Although the exact cause of death was not immediately known, Littlefeather stated in a Facebook post in January of last year that she had metastasized from breast cancer.

Littlefeather made history when she addressed the audience at the 1973 Oscars on behalf of actor Brando of "The Godfather," who had opted to skip the event in opposition to how Native Americans were portrayed on the big screen. Additionally, Brando was responding to how the American Indian Movement had taken control of the South Dakota hamlet of Wounded Knee with the use of federal law enforcement.
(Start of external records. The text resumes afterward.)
-- ==== Sys2Proof/Machine/Thermal.lean ====
section
/-! DEFINITION. Power samples (R28, R529), the thermal model and the sensor checks (R525 to R534), bands and rates of rise (R535 to
R538), trips (R539, R540), and the grain-clock registers (R537). Temperatures are in units of 0.25 °C. -/
namespace Sys2Proof.Machine
open Host

/-! ## Power -/

/-- The THM_POWER group of a rail group, numbered in the order of R28: VCORE_HP, LA, LB, VKAOL_A, B, VMARL0 to 3, then the other
hardpan groups (R28, R544). -/
def powerGroup (rail : Nat) : Nat :=
  match rail with
  | 0 => 0
  | 1 => 1
  | 2 => 4
  | 3 => 2
  | 4 => 3
  | 5 => 5
  | 6 => 6
  | 7 => 7
  | 8 => 8
  | _ => 0

/-- Maximum of a group in mW (R30); a tower's is a quarter of the four towers' (log 34). -/
def powerMax (g : Nat) : Nat :=
  if g = 0 then 140000 else if g = 1 ∨ g = 4 then 190000 else if g = 2 ∨ g = 3 then 35000 else 15000

/-- The power of a group in one sample, none when a rail of it is missing or out of range. -/
def samplePower (mw : List (Option Nat)) (g : Nat) : Option Nat :=
  ((span 0 37).filter fun i => decide (powerGroup i = g)).foldl (fun a i => match a, mw.getD i none with
    | some x, some y => some (x + y)
    | _, _ => none) (some 0)

/-- POWER_SAMPLE: the 37 groups are sampled; a fault is posted and counted once (R28, R529). -/
def Dev.samplePowers (d : Dev) (mw : List (Option Nat)) : Dev :=
  let d1 := { d with thm := { d.thm with samples := d.thm.samples ++ [mw] } }
  forAll (span 0 9) d1 fun e g =>
    if (samplePower mw g).isNone ∧ !e.thm.pfault.contains g then
      { e with thm := { e.thm with pfault := g :: e.thm.pfault, pfaults := sat1 e.thm.pfaults } }.post 0x070B g
    else e

/-- POWER_SAMPLE (R28). -/
def execPowerSample (mw : List (Option Nat)) (s : State) : Outcome State Fault Refusal := s.run fun x => x.samplePowers mw

/-- POWER_FAULT_RECOVERY: after 1 ms of good samples the measured power is used again (R529). -/
def execPowerFaultRecovery (g : Nat) (s : State) : Outcome State Fault Refusal :=
  s.run fun x =>
    if x.thm.samples.all fun l => (samplePower l g).isSome then
      { x with thm := { x.thm with pfault := x.thm.pfault.filter fun y => decide (y ≠ g) } }
    else x

/-- The power of a group over the samples since the last step: their mean, the group's maximum while its fault is in force (R528,
R529). -/
def Thm.stepPower (t : Thm) (g : Nat) : Nat :=
  let l := t.samples.filterMap fun x => samplePower x g
  if t.pfault.contains g then powerMax g
  else if l.isEmpty then tget t.power g 0
  else l.foldl (· + ·) 0 / l.length

/-! ## Sensors -/

/-- Offset of a sensor: a signed byte of keep registers 384 to 475 (R526). -/
def Dev.sensorOffset (d : Dev) (n : Nat) : Int := (BitVec.ofNat 8 (bits (d.keepVal (384 + n / 4)) (8 * (n % 4)) 8)).toInt

/-- The grid of a cell sensor: first sensor and width (R525). -/
def sensorGrid (n : Nat) : Nat × Nat := if n < 256 then (n / 64 * 64, 8) else (256, 4)

/-- Neighbours of a sensor (R531). -/
def neighbours (n : Nat) : List Nat :=
  if n < 272 then
    let g := sensorGrid n
    let x := (n - g.1) % g.2
    let y := (n - g.1) / g.2
    (if 0 < x then [n - 1] else []) ++ (if x + 1 < g.2 then [n + 1] else []) ++
    (if 0 < y then [n - g.2] else []) ++ (if y + 1 < g.2 then [n + g.2] else [])
  else
    let t := (n - 272) % 24
    [if n % 2 = 0 then n + 1 else n - 1] ++ (if 2 ≤ t then [n - 2] else []) ++ (if t + 2 < 24 then [n + 2] else [])

/-- Nodes of a sensor's cells or die (R525, R527). -/
def sensorNodes (n : Nat) : List Nat :=
  if n < 256 then [64 + n]
  else if n < 272 then
    let x := (n - 256) % 4
    let y := (n - 256) / 4
    [16 * y + 2 * x, 16 * y + 2 * x + 1, 16 * y + 8 + 2 * x, 16 * y + 8 + 2 * x + 1]
  else [320 + (n - 272) / 2]

/-- Estimate of a node. -/
def Dev.estimate (d : Dev) (n : Nat) : Int := tget d.thm.est n 0

/-- Estimate that a sensor is checked against: its node's, the mean of its cells' for a hardpan sensor (R531). -/
def Dev.sensorEst (d : Dev) (n : Nat) : Int :=
  let l := sensorNodes n
  (l.map d.estimate).foldl (· + ·) 0 / (l.length : Int)

/-- A sorted list with a value inserted. -/
def insertInt (x : Int) : List Int → List Int
  | [] => [x]
  | y :: r => if x ≤ y then x :: y :: r else y :: insertInt x r

/-- Twice the median of a list: with an even count, the sum of the two middle values (R531). -/
def median2 (l : List Int) : Int :=
  let s := l.foldr insertInt []
  let n := s.length
  if n % 2 = 1 then 2 * s.getD (n / 2) 0 else s.getD (n / 2 - 1) 0 + s.getD (n / 2) 0

/-- The neighbour check of a sensor fails (R531). -/
def Dev.neighbourFails (d : Dev) (n : Nat) : Bool :=
  let l := (neighbours n).filter fun i => !(d.sensor i).suspect && !(d.sensor i).invalid
  !l.isEmpty && decide (48 < (2 * (d.sensor n).reading - median2 (l.map fun i => (d.sensor i).reading)).natAbs)

/-- The model check of a sensor fails (R531). -/
def Dev.modelFails (d : Dev) (n : Nat) : Bool :=
  let l := sensorNodes n
  decide (32 * l.length < (l.length * (d.sensor n).reading - (l.map d.estimate).foldl (· + ·) 0).natAbs)

/-- Rise of a sensor's reading over the last 10 ms, none before 100 steps have passed (R532, R538); `back` is how many steps the
history's latest entry lies before now. -/
def Thm.riseOf (t : Thm) (back : Nat) (now : Int) (pick : Tab Int × Tab Int → Int) : Option Int :=
  (t.hist[100 - back]?).map fun h => now - pick h
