/-- IME block (R435). -/
def Dev.readIme (d : Dev) (o : Nat) : Word :=
  let e := d.ime
  match o with
  | 0x00 => pack [(40, 8, d.chanBits (·.metaReady)), (32, 8, d.chanBits (·.verified)), (0, 1, b2n e.sealed)]
  | 0x08 => pack [(32, 16, e.cause.toNat), (16, 16, e.extra.toNat)]
  | 0x10 => pack [(32, 16, e.rekeyS.toNat), (0, 16, e.retireUs.toNat)]
  | 0x18 =>
    let k := tget e.granules e.bindSel.toNat 0
    pack [(32, 15, e.bindSel.toNat), (7, 1, b2n (decide (k ≠ 0))), (0, 6, k)]
  | 0x20 => pack [(32, 32, e.ccHits.toNat), (0, 32, e.ccMisses.toNat)]
  | 0x28 => pack [(32, 32, e.mcHits.toNat), (0, 32, e.mcMisses.toNat)]
  | 0x30 => pack [(0, 32, e.reenc.toNat)]
  | 0x38 => pack [(48, 12, e.ccPcie.toNat), (36, 12, e.ccNorak.toNat), (24, 12, e.ccFabric.toNat), (12, 12, e.ccSeq.toNat),
      (0, 12, e.ccMemory.toNat)]
  | _ =>
    match regIdx o 0x100 0 7, regIdx o 0x200 0 63, regIdx o 0x400 0 11, regIdx o 0x1000 0 133 with
    | some c, _, _, _ =>
      let h := d.chan c
      pack [(36, 1, b2n h.verified), (32, 4, h.levels), (16, 16, h.carve), (0, 16, h.user)]
    | _, some k, _, _ => d.readKeyid k
    | _, _, some n, _ =>
      let k := d.nk (n % 4)
      if n < 4 then pack [(61, 3, k.state.num), (48, 8, k.epoch.toNat), (32, 16, k.tagFail.toNat), (16, 16, k.handshakes.toNat)]
      else if n < 8 then k.peer else k.seen
    | _, _, _, some k => d.readRights k
    | _, _, _, _ => 0

/-- Requesters now quarantined, all instances (R466). -/
def Dev.quarantined (d : Dev) : Nat := (d.noc.pri.filter fun (e : Nat × ArbPri) => e.2.quar).length

/-- NOC_ARB_PRI_i_r (R466). -/
def Dev.readPri (d : Dev) (i r : Nat) : Word :=
  let y := d.arb i r
  if r < arbReqs i then
    pack [(63, 1, b2n y.quar), (62, 1, b2n y.masked), (61, 1, 1), (32, 16, y.count.toNat), (8, 1, b2n (d.arbHigh i r)), (0, 3, y.level.toNat)]
  else 0

/-- NOC block (R466). -/
def Dev.readNoc (d : Dev) (o : Nat) : Word :=
  let c := d.noc
  match o with
  | 0x00 => pack [(63, 1, b2n c.fatal), (40, 8, min 255 d.quarantined), (0, 32, c.sbCorrected.toNat)]
  | 0x08 => pack [(32, 10, c.quantum.toNat), (12, 3, c.baseMgmt.toNat), (8, 3, c.baseRsp.toNat), (4, 3, c.basePost.toNat),
      (0, 3, c.baseReq.toNat)]
  | 0x10 => pack [(0, 16, c.drainUs.toNat)]
  | 0x18 => pack [(1, 1, b2n c.frozen)]
  | _ =>
    match regIdx o 0x100 0 39, regIdx o 0x400 0 50, regIdx o 0x1000 0 591, regIdx o 0x10000 0 13055 with
    | some s, _, _, _ =>
      let x := d.stop s
      pack [(61, 3, x.state.num), (60, 1, b2n x.forced), (32, 16, x.aborted.toNat)]
    | _, some i, _, _ =>
      if arbReqs i = 0 then 0
      else
        let x := d.arbCfg i
        pack [(56, 8, arbReqs i), (32, 24, x.wd.toNat), (16, 16, x.window.toNat), (0, 16, x.quota.toNat)]
    | _, _, some k, _ => if k % 16 < 10 then tget c.stats k 0 else 0
    | _, _, _, some k => d.readPri (k / 256) (k % 256)
    | _, _, _, _ => 0

/-- Enabled bindings of a partition (R501). -/
def Dev.bindingCount (d : Dev) (p : Nat) : Nat := (d.bindings p).length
She delivered a brief address while dressed in a suede dress and shoes, to a mixture of jeers and cheers. The aspiring actress, whose filmography included "Winterhawk," "Shoot the Sun Down," and "The Trial of Billy Jack," paid the price with her career as she was quickly placed on a blacklist by the movie business and shunned by the entertainment community.

Littlefeather received a formal apology from the Academy in August for the mistreatment she received both during her speech and in the years that followed.

In a letter to Littlefeather, former Academy President David Rubin referred to the abuse as "unjustified and unwarranted."

The emotional toll he endured and the loss to his own career in our field are irreparable, he continued. The bravery you showed has gone unappreciated for far too long. We apologise profusely and express our heartfelt admiration for this.

It's just been 50 years, we Indians are pretty patient people, Littlefeather added, calling the apology a "dream come true."

The Academy recently held a gathering at their film museum in Los Angeles where Littlefeather was the keynote speaker and was joined by other indigenous artists.